### [Work to be completed]
When you reach the line in the data below that contains "[(1, bits (c.p", please start repeating lines exactly, and stop after the line that contains "(4, 24 ≤ x.lenMin", repeating nothing else.

### [Source material]
-- ==== Sys2Proof/Machine/Fox.lean ====
section
/-! DEFINITION. Fox units' generator streams and commands (R522–R527, R478, R399), mirror sessions (R159, R169) and injections (R537, R538). -/

namespace Sys2Proof.Machine

/-! ## Permission (R470, R478) -/

/-- The eight unit ports of Fox unit `u` (R522). -/
def foxPorts (u : Nat) : List Nat := (List.range 8).map (8 * u + ·)

/-- A command of job `j` may act on unit `u`: no other job holds it, and job 0 needs the instrument permission (R478, R470). -/
def State.foxMay (s : State) (u j : Nat) : Bool :=
  (match (s.foxUnit u).claimed with | some k => k == j | none => true) && (j != 0 || s.instrument)

/-- The unit's ports are all down ports of chips in the job's slice (R478). -/
def State.foxPortsIn (s : State) (u j : Nat) : Bool :=
  (foxPorts u).all (fun p => (s.useOf p).use == 0 && (match s.expectOf p with | some e => s.inJob j e.1 | none => false))

/-- The checks common to the commands of a Fox unit (R399, R478), then `k`. -/
def State.withFox (s : State) (c : Cmd) (extra : List (Nat × Bool)) (k : Nat → State × Ans) : State × Ans :=
  let u := bits (c.p 0) 0 5
  Ans.check s ((0, bits (c.p 0) 5 27 == 0 && decide (u < 24)) :: extra) (if s.foxMay u c.job then k u else (s, .no 0x22))

/-! ## Stream and checker records (R523, R528) -/

/-- A stream record from P2 on. -/
def streamRec (c : Cmd) : FoxStream :=
  let w := c.p
  { en := bit (w 1) 6, port := bits (w 2) 0 3, switched := bit (w 2) 3, tc := bits (w 2) 4 2, job := bits (w 2) 6 12, pattern := bits (w 2) 18 3,
    shape := bit (w 2) 21, weight := bits (w 2) 22 8, dst := bits (w 3) 0 14, dstCnt := bits (w 3) 14 14 + 1, lenMin := bits (w 4) 0 13,
    lenMax := bits (w 4) 13 13, lenMode := bits (w 4) 26 2, rate := bits (w 5) 0 20, burst := bits (w 6) 0 16, seed := c.p64 7, count := c.p64 9,
    const_ := bits (w 11) 0 8, pM1 := bits (w 11) 8 8 }

/-- Value checks of a stream record, by parameter word (R523). -/
def streamChecks (s : State) (u : Nat) (c : Cmd) (x : FoxStream) : List (Nat × Bool) :=
  [(1, bits (c.p 1) 0 2 == 0 && bits (c.p 1) 7 25 == 0),
   (2, x.pattern ≤ 4 && 1 ≤ x.weight && bits (c.p 2) 30 2 == 0 && s.portThere (8 * u + x.port)),
   (3, bits (c.p 3) 28 4 == 0 && x.dst + x.dstCnt ≤ 9216),
   (4, 24 ≤ x.lenMin && x.lenMin ≤ x.lenMax && x.lenMax ≤ 4096 && x.lenMode ≤ 2 && bits (c.p 4) 28 4 == 0),
   (5, bits (c.p 5) 20 12 == 0), (6, 17 ≤ x.burst && bits (c.p 6) 16 16 == 0), (11, bits (c.p 11) 16 16 == 0)]

/-- The queue of a job and class on port `p` that a direct stream uses: the job's own, or a free one taken with the stream's weight (R522, R172). -/
def State.foxQueue (s : State) (p : Nat) (x : FoxStream) : Option State :=
  if x.tc = 0 then some s
  else
    let mine := fun q => let y := s.queue (portQ p q); y.valid && !y.releasing && y.job == x.job && y.tc == x.tc
    if ((List.range 61).map (· + 1)).any mine then some s
    else match ((List.range 61).map (· + 1)).find? (fun q => !(s.queue (portQ p q)).valid && !s.flows.any (fun f => f.port == p && f.queue == q)) with
      | none => none
      | some q =>
        let old := s.queue (portQ p q)
        some (s.setQueue (portQ p q) { job := x.job, tc := x.tc, valid := true, weight := x.weight, pending := true, fLast := old.fLast })

/-- What constrains the streams of a job other than 0 (R478). -/
def State.streamJobOk (s : State) (u j : Nat) (x : FoxStream) : Bool :=
  j == 0 || (s.foxPortsIn u j && x.job == j && 2 ≤ x.tc && (List.range x.dstCnt).all (fun i => s.inJob j (x.dst + i)))

/-- FOX_CFG of one KIND; `chk` and `k` are the KIND's own checks and effect (R399, R523). -/
def State.foxCfg (s : State) (c : Cmd) (len : Nat) (chk : Nat → List (Nat × Bool)) (k : State → Nat → State × Ans) : State :=
  s.runCmd { op := 0x0C02, lens := lenIs len, states := stRA, j := true, m := true, change := true } c (fun s =>
    s.withFox c (chk (bits (c.p 0) 0 5)) (fun u => if (s.foxUnit u).running then (s, .no 0x20) else k s u))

### [Expected answer]
  [(1, bits (c.p 1) 0 2 == 0 && bits (c.p 1) 7 25 == 0),
   (2, x.pattern ≤ 4 && 1 ≤ x.weight && bits (c.p 2) 30 2 == 0 && s.portThere (8 * u + x.port)),
   (3, bits (c.p 3) 28 4 == 0 && x.dst + x.dstCnt ≤ 9216),
   (4, 24 ≤ x.lenMin && x.lenMin ≤ x.lenMax && x.lenMax ≤ 4096 && x.lenMode ≤ 2 && bits (c.p 4) 28 4 == 0),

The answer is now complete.